--- What the task asks ---
Output every entry exactly as it appears.
# # # # # # #
/-- After an entry to CLOSING the other arms respond (R92, R97, R98). -/
theorem State.enterClosing_others (s : State) (a : ArmId) (b : Batch) (kind : CloseKind) (hb : s.batch a = some b) :
    State.OthersRespond s (s.enterClosing a kind) b.snapshot.mainHeader a :=
  State.settleHeaders_others s (s.enterClosingRaw a kind) a b.snapshot.mainHeader
    (fun j => by rw [State.header_enterClosingRaw s a kind hb]; split <;> rfl)
    (fun x hx => by
      rw [(State.enterClosingRaw_flowOnly s a kind).arm x, State.batch_enterClosingRaw, if_neg hx]; rfl)

/-- A response is the same from a state before in which the arm and the drawing set are the same. -/
theorem State.CeilingResponse.before {s u t : State} {h : HeaderId} {a : ArmId} (k : State.CeilingResponse u t h a)
    (hh : (u.header h).drawing = (s.header h).drawing) (ha : u.arm a = s.arm a) : State.CeilingResponse s t h a := by
  unfold State.CeilingResponse State.batch at k ⊢
  rw [hh, ha] at k
  exact k

theorem State.OthersRespond.before {s u t : State} {h : HeaderId} {a : ArmId} (k : State.OthersRespond u t h a)
    (hh : (u.header h).drawing = (s.header h).drawing) (ha : ∀ c, c ≠ a → u.arm c = s.arm c) :
    State.OthersRespond s t h a := fun c hc =>
  ⟨fun m => ((k c hc).1 (hh ▸ m)).before hh (ha c hc), fun m => by
    rw [(k c hc).2 (hh ▸ m)]; unfold State.batch; rw [ha c hc]⟩

/-- A property of the compartment a reference names that a change keeps. -/
theorem State.modComp_still {P : Compartment → Prop} (s : State) (r q : CompRef) (f : Compartment → Compartment)
    (hf : ∀ c, (f c).number = c.number) (hP : ∀ c, P c → P (f c))
    (h : ∃ o c, s.orderOf q = some o ∧ o.comp q.comp = some c ∧ P c) :
    ∃ o c, (s.modComp r f).orderOf q = some o ∧ o.comp q.comp = some c ∧ P c := by
  obtain ⟨o, c, ho, hc, hp⟩ := h
  rw [State.orderOf_modComp]
  split
  · refine ⟨o.modComp r.comp f, if q.comp = r.comp then f c else c, by rw [ho]; rfl, ?_, ?_⟩
    · rw [Order.comp_modComp _ _ _ _ hf, hc]; split <;> rfl
    · split
      · exact hP c hp
      · exact hp
  · exact ⟨o, c, ho, hc, hp⟩

/-- What a cause does to the compartments keeps the flags they have. -/
theorem State.handCauseRaw_still {P : Compartment → Prop} (s : State) (a : ArmId) (c : HoldCause) (q : CompRef)
    (h1 : ∀ x, P x → P { x with state := .held }) (h2 : ∀ x, P x → P (x.addFlag .closedUnderTrip))
    (h : ∃ o x, s.orderOf q = some o ∧ o.comp q.comp = some x ∧ P x) :
    ∃ o x, (s.handCauseRaw a c).orderOf q = some o ∧ o.comp q.comp = some x ∧ P x := by
  have held : ∀ b, ∃ o x, (s.enterHeldRaw a b c).orderOf q = some o ∧ o.comp q.comp = some x ∧ P x := by
    intro b
    rw [orderOf_congr (enterHeldRaw_orders s a b c)]
    exact State.modComp_still s _ q _ (fun _ => rfl) h1 h
  unfold State.handCauseRaw
  split
  · exact h
  · split
    · rw [orderOf_congr (State.modBatch_orders _ _ _)]; exact h
    · split
      · exact State.modComp_still s _ q _ (fun _ => rfl) h2 h
      · exact h
    all_goals exact held _

/-- What a cause handed to one batch brings about, the same cause handed to several brings about where no other batch of
them undoes it. -/
theorem State.handCausesRaw_of {P Q : State → Prop} (l : List ArmId) (s : State) (c : HoldCause) {a : ArmId} {b : Batch}
    (ha : a ∈ l) (hb : s.batch a = some b) (hq : Q s) (keep : ∀ u x, Q u → Q (u.handCauseRaw x c))
    (now : ∀ u, u.batch a = some b → Q u → P (u.handCauseRaw a c)) (later : ∀ u x, P u → P (u.handCauseRaw x c)) :
    P (s.handCausesRaw l c) := by
  induction l generalizing s with
  | nil => cases ha
  | cons x l ih =>
    by_cases hx : a = x
    · subst hx
      have all : ∀ (l : List ArmId) (u : State), P u → P (u.handCausesRaw l c) := by
        intro l
        induction l with
        | nil => exact fun _ k => k
        | cons y l ih => exact fun u k => ih _ (later u y k)
      exact all l _ (now s hb hq)
    · refine ih _ ((List.mem_cons.mp ha).resolve_left hx) ?_ (keep s x hq)
      rw [State.batch_handCauseRaw, if_neg hx]; exact hb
# # # # # # #
--- Response to this exercise ---
/-- After an entry to CLOSING the other arms respond (R92, R97, R98). -/
theorem State.enterClosing_others (s : State) (a : ArmId) (b : Batch) (kind : CloseKind) (hb : s.batch a = some b) :
    State.OthersRespond s (s.enterClosing a kind) b.snapshot.mainHeader a :=
  State.settleHeaders_others s (s.enterClosingRaw a kind) a b.snapshot.mainHeader
    (fun j => by rw [State.header_enterClosingRaw s a kind hb]; split <;> rfl)
    (fun x hx => by
      rw [(State.enterClosingRaw_flowOnly s a kind).arm x, State.batch_enterClosingRaw, if_neg hx]; rfl)

/-- A response is the same from a state before in which the arm and the drawing set are the same. -/
theorem State.CeilingResponse.before {s u t : State} {h : HeaderId} {a : ArmId} (k : State.CeilingResponse u t h a)
    (hh : (u.header h).drawing = (s.header h).drawing) (ha : u.arm a = s.arm a) : State.CeilingResponse s t h a := by
  unfold State.CeilingResponse State.batch at k ⊢
  rw [hh, ha] at k
  exact k

theorem State.OthersRespond.before {s u t : State} {h : HeaderId} {a : ArmId} (k : State.OthersRespond u t h a)
    (hh : (u.header h).drawing = (s.header h).drawing) (ha : ∀ c, c ≠ a → u.arm c = s.arm c) :
    State.OthersRespond s t h a := fun c hc =>
  ⟨fun m => ((k c hc).1 (hh ▸ m)).before hh (ha c hc), fun m => by
    rw [(k c hc).2 (hh ▸ m)]; unfold State.batch; rw [ha c hc]⟩

/-- A property of the compartment a reference names that a change keeps. -/
theorem State.modComp_still {P : Compartment → Prop} (s : State) (r q : CompRef) (f : Compartment → Compartment)
    (hf : ∀ c, (f c).number = c.number) (hP : ∀ c, P c → P (f c))
    (h : ∃ o c, s.orderOf q = some o ∧ o.comp q.comp = some c ∧ P c) :
    ∃ o c, (s.modComp r f).orderOf q = some o ∧ o.comp q.comp = some c ∧ P c := by
  obtain ⟨o, c, ho, hc, hp⟩ := h
  rw [State.orderOf_modComp]
  split
  · refine ⟨o.modComp r.comp f, if q.comp = r.comp then f c else c, by rw [ho]; rfl, ?_, ?_⟩
    · rw [Order.comp_modComp _ _ _ _ hf, hc]; split <;> rfl
    · split
      · exact hP c hp
      · exact hp
  · exact ⟨o, c, ho, hc, hp⟩

/-- What a cause does to the compartments keeps the flags they have. -/
theorem State.handCauseRaw_still {P : Compartment → Prop} (s : State) (a : ArmId) (c : HoldCause) (q : CompRef)
    (h1 : ∀ x, P x → P { x with state := .held }) (h2 : ∀ x, P x → P (x.addFlag .closedUnderTrip))
    (h : ∃ o x, s.orderOf q = some o ∧ o.comp q.comp = some x ∧ P x) :
    ∃ o x, (s.handCauseRaw a c).orderOf q = some o ∧ o.comp q.comp = some x ∧ P x := by
  have held : ∀ b, ∃ o x, (s.enterHeldRaw a b c).orderOf q = some o ∧ o.comp q.comp = some x ∧ P x := by
    intro b
    rw [orderOf_congr (enterHeldRaw_orders s a b c)]
    exact State.modComp_still s _ q _ (fun _ => rfl) h1 h
  unfold State.handCauseRaw
  split
  · exact h
  · split
    · rw [orderOf_congr (State.modBatch_orders _ _ _)]; exact h
    · split
      · exact State.modComp_still s _ q _ (fun _ => rfl) h2 h
      · exact h
    all_goals exact held _

/-- What a cause handed to one batch brings about, the same cause handed to several brings about where no other batch of
them undoes it. -/
theorem State.handCausesRaw_of {P Q : State → Prop} (l : List ArmId) (s : State) (c : HoldCause) {a : ArmId} {b : Batch}
    (ha : a ∈ l) (hb : s.batch a = some b) (hq : Q s) (keep : ∀ u x, Q u → Q (u.handCauseRaw x c))
    (now : ∀ u, u.batch a = some b → Q u → P (u.handCauseRaw a c)) (later : ∀ u x, P u → P (u.handCauseRaw x c)) :
    P (s.handCausesRaw l c) := by
  induction l generalizing s with
  | nil => cases ha
  | cons x l ih =>
    by_cases hx : a = x
    · subst hx
      have all : ∀ (l : List ArmId) (u : State), P u → P (u.handCausesRaw l c) := by
        intro l
        induction l with
        | nil => exact fun _ k => k
        | cons y l ih => exact fun u k => ih _ (later u y k)
      exact all l _ (now s hb hq)
    · refine ih _ ((List.mem_cons.mp ha).resolve_left hx) ?_ (keep s x hq)
      rw [State.batch_handCauseRaw, if_neg hx]; exact hb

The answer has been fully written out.